Raw data »
'''

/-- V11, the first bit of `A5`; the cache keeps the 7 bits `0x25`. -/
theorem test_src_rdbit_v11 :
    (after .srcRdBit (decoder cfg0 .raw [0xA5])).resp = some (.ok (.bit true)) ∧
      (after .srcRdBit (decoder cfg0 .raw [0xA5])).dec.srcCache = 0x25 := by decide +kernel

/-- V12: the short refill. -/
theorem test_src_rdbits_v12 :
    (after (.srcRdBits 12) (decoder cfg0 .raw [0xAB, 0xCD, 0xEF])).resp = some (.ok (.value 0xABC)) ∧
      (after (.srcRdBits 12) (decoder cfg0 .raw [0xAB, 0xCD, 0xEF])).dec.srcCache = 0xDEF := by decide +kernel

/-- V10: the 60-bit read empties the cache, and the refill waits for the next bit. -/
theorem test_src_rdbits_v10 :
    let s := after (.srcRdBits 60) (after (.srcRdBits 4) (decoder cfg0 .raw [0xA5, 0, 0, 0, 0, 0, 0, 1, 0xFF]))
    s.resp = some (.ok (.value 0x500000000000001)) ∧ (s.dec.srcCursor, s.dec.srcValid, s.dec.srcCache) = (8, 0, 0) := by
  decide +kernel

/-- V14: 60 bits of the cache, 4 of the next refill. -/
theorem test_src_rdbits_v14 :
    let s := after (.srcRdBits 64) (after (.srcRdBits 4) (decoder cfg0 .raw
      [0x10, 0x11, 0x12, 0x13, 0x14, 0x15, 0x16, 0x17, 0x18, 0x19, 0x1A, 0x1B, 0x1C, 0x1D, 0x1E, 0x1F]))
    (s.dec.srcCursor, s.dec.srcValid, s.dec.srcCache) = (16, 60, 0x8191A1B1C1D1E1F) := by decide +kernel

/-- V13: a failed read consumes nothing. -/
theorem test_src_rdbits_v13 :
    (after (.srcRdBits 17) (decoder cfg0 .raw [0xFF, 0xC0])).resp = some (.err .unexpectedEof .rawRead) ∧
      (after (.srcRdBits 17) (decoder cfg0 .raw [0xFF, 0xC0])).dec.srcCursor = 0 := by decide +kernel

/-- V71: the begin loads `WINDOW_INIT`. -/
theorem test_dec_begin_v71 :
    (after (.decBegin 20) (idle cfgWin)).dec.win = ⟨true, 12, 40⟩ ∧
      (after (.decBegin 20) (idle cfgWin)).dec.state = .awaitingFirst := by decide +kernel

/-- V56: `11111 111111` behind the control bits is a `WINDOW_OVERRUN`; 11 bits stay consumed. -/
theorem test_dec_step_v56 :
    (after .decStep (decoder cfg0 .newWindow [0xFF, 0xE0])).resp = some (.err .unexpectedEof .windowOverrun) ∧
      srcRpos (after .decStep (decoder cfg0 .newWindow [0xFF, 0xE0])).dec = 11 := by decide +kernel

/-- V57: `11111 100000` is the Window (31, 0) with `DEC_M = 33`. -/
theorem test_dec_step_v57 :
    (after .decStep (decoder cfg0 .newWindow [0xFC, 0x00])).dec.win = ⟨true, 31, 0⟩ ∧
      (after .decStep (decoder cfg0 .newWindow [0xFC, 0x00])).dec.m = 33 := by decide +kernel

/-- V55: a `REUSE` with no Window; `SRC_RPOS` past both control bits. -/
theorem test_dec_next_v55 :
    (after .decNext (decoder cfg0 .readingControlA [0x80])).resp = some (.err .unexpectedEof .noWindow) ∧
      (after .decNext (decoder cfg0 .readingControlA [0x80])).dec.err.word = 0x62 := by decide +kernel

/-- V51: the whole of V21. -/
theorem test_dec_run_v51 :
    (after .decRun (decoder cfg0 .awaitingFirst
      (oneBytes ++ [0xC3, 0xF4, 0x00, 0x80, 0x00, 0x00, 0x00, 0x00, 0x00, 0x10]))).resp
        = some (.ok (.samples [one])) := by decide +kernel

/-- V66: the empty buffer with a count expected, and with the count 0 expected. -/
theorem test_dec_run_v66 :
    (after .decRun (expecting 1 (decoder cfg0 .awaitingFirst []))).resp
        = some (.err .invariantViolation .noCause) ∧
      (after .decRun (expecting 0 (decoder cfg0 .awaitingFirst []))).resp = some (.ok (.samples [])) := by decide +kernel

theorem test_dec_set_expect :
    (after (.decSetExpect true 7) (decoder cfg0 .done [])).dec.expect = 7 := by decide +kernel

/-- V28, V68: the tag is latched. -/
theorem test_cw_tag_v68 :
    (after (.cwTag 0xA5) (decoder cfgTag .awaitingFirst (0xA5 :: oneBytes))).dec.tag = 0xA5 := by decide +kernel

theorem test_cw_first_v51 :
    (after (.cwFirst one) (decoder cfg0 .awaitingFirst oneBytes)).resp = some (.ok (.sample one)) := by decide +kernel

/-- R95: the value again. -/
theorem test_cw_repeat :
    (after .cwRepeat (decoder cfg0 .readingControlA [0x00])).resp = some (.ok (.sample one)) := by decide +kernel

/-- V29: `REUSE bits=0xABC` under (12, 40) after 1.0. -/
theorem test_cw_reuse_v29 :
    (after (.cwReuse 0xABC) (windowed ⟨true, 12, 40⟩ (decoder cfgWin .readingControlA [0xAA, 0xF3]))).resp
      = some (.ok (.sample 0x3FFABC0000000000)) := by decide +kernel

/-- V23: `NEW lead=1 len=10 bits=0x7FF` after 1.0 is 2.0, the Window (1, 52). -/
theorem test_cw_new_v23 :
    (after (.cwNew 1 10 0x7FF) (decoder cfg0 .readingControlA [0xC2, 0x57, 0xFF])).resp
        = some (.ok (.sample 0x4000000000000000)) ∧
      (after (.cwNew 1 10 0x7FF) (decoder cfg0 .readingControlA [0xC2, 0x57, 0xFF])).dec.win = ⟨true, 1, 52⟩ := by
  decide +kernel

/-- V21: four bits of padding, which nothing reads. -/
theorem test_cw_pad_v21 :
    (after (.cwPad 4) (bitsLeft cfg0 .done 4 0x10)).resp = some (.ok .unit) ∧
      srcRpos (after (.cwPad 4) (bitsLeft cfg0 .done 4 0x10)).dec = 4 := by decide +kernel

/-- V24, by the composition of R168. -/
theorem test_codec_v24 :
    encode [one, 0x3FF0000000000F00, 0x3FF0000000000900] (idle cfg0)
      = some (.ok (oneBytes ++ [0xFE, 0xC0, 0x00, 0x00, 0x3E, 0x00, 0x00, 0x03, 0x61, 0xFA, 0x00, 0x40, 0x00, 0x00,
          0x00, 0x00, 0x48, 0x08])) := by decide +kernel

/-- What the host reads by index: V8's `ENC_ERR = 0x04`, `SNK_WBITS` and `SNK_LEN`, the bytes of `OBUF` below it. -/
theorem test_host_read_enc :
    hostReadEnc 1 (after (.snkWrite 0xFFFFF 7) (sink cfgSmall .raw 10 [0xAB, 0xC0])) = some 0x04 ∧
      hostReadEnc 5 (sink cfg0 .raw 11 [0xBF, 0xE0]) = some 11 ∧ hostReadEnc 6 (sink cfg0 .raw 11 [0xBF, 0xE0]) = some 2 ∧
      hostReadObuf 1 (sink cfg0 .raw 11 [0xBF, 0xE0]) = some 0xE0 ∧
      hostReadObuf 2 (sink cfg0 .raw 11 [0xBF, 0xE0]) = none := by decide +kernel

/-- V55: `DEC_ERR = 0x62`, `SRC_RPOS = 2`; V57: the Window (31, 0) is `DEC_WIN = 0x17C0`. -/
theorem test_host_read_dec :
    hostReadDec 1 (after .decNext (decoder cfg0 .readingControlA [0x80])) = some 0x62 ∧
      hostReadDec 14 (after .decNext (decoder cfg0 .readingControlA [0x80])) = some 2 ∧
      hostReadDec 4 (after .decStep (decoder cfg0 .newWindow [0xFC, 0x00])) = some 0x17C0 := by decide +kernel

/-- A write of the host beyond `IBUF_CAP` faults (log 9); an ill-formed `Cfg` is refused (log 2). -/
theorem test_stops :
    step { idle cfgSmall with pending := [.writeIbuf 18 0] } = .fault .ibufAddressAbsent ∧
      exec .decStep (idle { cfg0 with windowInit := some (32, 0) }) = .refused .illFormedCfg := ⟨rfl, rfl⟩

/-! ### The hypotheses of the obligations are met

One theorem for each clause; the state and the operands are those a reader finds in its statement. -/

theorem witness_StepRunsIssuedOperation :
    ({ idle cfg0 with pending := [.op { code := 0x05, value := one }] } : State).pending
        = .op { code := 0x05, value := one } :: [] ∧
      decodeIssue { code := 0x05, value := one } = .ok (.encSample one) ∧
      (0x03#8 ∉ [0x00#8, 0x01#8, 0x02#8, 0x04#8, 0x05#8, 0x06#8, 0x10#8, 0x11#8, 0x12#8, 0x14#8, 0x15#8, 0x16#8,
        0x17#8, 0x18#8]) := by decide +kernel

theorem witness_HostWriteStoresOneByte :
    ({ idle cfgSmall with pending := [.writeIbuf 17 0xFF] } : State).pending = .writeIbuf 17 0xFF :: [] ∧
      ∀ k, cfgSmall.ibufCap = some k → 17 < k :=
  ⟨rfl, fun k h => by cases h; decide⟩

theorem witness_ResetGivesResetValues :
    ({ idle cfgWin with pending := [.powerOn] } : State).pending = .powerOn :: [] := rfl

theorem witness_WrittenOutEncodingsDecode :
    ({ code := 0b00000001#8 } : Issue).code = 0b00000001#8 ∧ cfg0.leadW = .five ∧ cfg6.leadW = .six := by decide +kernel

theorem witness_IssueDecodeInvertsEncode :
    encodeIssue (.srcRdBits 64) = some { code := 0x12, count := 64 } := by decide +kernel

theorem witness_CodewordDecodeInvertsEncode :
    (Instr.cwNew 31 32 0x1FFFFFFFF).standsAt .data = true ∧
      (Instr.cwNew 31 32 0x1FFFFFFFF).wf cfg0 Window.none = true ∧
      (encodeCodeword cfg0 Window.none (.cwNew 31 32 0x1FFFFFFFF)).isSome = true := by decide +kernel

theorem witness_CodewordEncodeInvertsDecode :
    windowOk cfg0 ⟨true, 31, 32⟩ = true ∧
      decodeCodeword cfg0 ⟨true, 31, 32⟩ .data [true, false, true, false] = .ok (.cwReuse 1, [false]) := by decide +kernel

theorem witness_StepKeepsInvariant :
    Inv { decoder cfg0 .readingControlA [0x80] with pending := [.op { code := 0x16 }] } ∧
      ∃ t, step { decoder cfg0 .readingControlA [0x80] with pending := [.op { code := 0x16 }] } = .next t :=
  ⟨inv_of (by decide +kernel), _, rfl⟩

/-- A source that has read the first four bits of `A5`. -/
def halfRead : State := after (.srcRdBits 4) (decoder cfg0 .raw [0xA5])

'''

What to produce » Both the first line of the data above and the line with "(.value 0xABC)) ∧" must be included; please return exactly those lines and the ones between them.

Solution to the exercise »
/-- V11, the first bit of `A5`; the cache keeps the 7 bits `0x25`. -/
theorem test_src_rdbit_v11 :
    (after .srcRdBit (decoder cfg0 .raw [0xA5])).resp = some (.ok (.bit true)) ∧
      (after .srcRdBit (decoder cfg0 .raw [0xA5])).dec.srcCache = 0x25 := by decide +kernel

/-- V12: the short refill. -/
theorem test_src_rdbits_v12 :
    (after (.srcRdBits 12) (decoder cfg0 .raw [0xAB, 0xCD, 0xEF])).resp = some (.ok (.value 0xABC)) ∧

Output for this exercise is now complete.